Впрочем, все это было давным-давно. Перемотаем вперед почти на шестьдесят лет. Сейчас июнь 2016 года, я в Швеции, в Стокгольме, на небольшом двухдневном симпозиуме по философии и науке, который организовал писатель и издатель Кристер Стурмарк, и здесь я повстречал довольно много интересных людей, в том числе Бьорна Ульвеуса (в прошлом – звезду шведской поп-группы ABBA), Антона Цайлингера (одного из основоположников квантовой механики из Вены) и Карла Зигмунда (венского математика, который когда-то написал биографию Гёделя). Мы отправляемся на послеобеденную прогулку по очаровательному парку под названием Скансен, и профессор Зигмунд, человек открытый и дружелюбный, говорит мне, что только что завершил книгу о Венском кружке. Я сразу настораживаю уши, поскольку знаю эту группу мыслителей всю жизнь, по крайней мере косвенно, а кое-кто из них даже оказал на меня колоссальное влияние. Спрашиваю профессора Зигмунда, что подтолкнуло его к созданию такой книги, а он отвечает, что, можно сказать, вырос в тени Венского кружка и всякий раз, возвращаясь в родной город, ощущает их незримое присутствие.

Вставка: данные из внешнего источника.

-- ==== Sys2Proof/Machine/Core.lean ====
section
/-! DEFINITION. The machine as the host takes it. -/

def Sys2Proof.core : Host.Core :=
  { State := Sys2Proof.Machine.State, Fault := Sys2Proof.Machine.Fault, Refusal := Sys2Proof.Machine.Refusal,
    step := Sys2Proof.Machine.step, reset := Sys2Proof.Machine.State.reset }
end

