/-- WARM checks NO_PROFILE, EXTRACTION and NOT_READY in that order and otherwise enters WARMING with the settle from 0; COOL
enters STANDBY, where the heaters are at zero, the wave order is DOWN and the settle UNSETTLED; CLEAR is refused with
NOT_READY while ESTOP_N is active, mains sync absent or a channel above 4000, and otherwise enters STANDBY with the table,
tickets and outcomes kept. A channel whose latest sample is invalid latches no OVERTEMP at these changes of HEAT_EN (DEDUCED,
log 31). -/
def Obligations.WarmCoolAndClear : Prop :=
  ∀ (p : Port) (pl : List Byte) (s : State),
    let stands := fun t : State => t.psc.state = .standby ∧ (∀ k, (t.hcu.ch.get k).AtZero) ∧ t.wpu.orderUp = false ∧
      t.rps.settle = .unsettled ∧ t.rps.active = s.rps.active ∧ t.fdu.qualify = 0 ∧
      t.ctr.table.map BoardRecord.entryPos = s.ctr.table.map BoardRecord.entryPos ∧ t.adu.queue = s.adu.queue ∧
      t.oq = s.oq ∧ t.settings = s.settings
    let cold := ∀ k x, (s.hcu.ch.get k).sample = .valid x → x ≤ 4000
    (s.Accepts .warm p pl →
      (s.rps.active = none → exec (.warm p pl) s = .next ((s.hunt p).respond p 0x30#8 ⟨.noProfile, []⟩)) ∧
      (s.rps.active ≠ none → (s.extractionProven = false ∨ s.extractionLost = true) →
        exec (.warm p pl) s = .next ((s.hunt p).respond p 0x30#8 ⟨.extraction, []⟩)) ∧
      (s.rps.active ≠ none → s.extractionProven = true → s.extractionLost = false →
        (s.heaterFault = true ∨ 25 ≤ (s.timeMs - s.hcu.lastHalf).toNat ∨ s.conditions.trip = true →
          exec (.warm p pl) s = .next ((s.hunt p).respond p 0x30#8 ⟨.notReady, []⟩)) ∧
        (s.heaterFault = false → (s.timeMs - s.hcu.lastHalf).toNat < 25 → s.conditions.trip = false →
          exec (.warm p pl) s = .next (State.respond p 0x30#8 ⟨.ok, []⟩ (s.hunt p).enterWarming.finish) ∧
          ((∀ q k x, s.activeProfile = some q → (s.hcu.ch.get k).sample = .valid x →
              x ≤ min ((q.setpoint k : Int) + (s.hcu.ch.get k).margin) 4000) →
            (s.activeProfile = none → cold) →
            ∃ t, exec (.warm p pl) s = .next t ∧ t.psc.state = .warming ∧ t.heatEn = true ∧ t.rps.settle = .settling ∧
              t.rps.settleTimer = 0 ∧ t.adu.queue = s.adu.queue ∧ t.oq = s.oq ∧ t.settings = s.settings)))) ∧
    (s.Accepts .cool p pl →
      (s.psc.state = .standby → exec (.cool p pl) s = .next ((s.hunt p).respond p 0x31#8 ⟨.ok, []⟩)) ∧
      (s.psc.state ≠ .standby → cold → ∃ t, exec (.cool p pl) s = .next t ∧ stands t ∧
        (t.scp.ports.get p).answering = some (responseFrame 0x31#8 ⟨.ok, []⟩))) ∧
    (s.Accepts .clear p pl →
      ((s.psc.estop = true ∨ 25 ≤ (s.timeMs - s.hcu.lastHalf).toNat ∨ ∃ k x, (s.hcu.ch.get k).sample = .valid x ∧ 4000 < x) →
        exec (.clear p pl) s = .next ((s.hunt p).respond p 0x37#8 ⟨.notReady, []⟩)) ∧
      (s.psc.estop = false → (s.timeMs - s.hcu.lastHalf).toNat < 25 → cold → ∃ t, exec (.clear p pl) s = .next t ∧
        stands t ∧ (t.scp.ports.get p).answering = some (responseFrame 0x37#8 ⟨.ok, []⟩)))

Во многом у Карла Зигмунда были те же причины интересоваться Венским кружком, что и у меня, только возведенные в энную степень. Разумеется, он просто не мог не написать такую книгу, это была практически его судьба! Пока мы разговаривали, он ощутил мой искренний энтузиазм и сказал, что с радостью пришлет мне экземпляр, как только вернется домой в Вену. Я был просто на седьмом небе! И в самом деле, через несколько недель я получил по почте экземпляр Sie nannten sich Der Wiener Kreis: Exaktes Denken am Rand des Untergangs. Стоило мне открыть книгу, как меня просто ошеломило обилие фотографий людей и мест, репродукций писем, обложек, чеков, билетных корешков – чего там только не было! Не книга, а потрясающий исторический музей. Я не мог дождаться, когда удастся ее прочитать. Между прочим, мне предстоял творческий отпуск, и я планировал провести первые полгода в Вене, так что перспектива погрузиться в венскую интеллектуальную историю особенно манила меня.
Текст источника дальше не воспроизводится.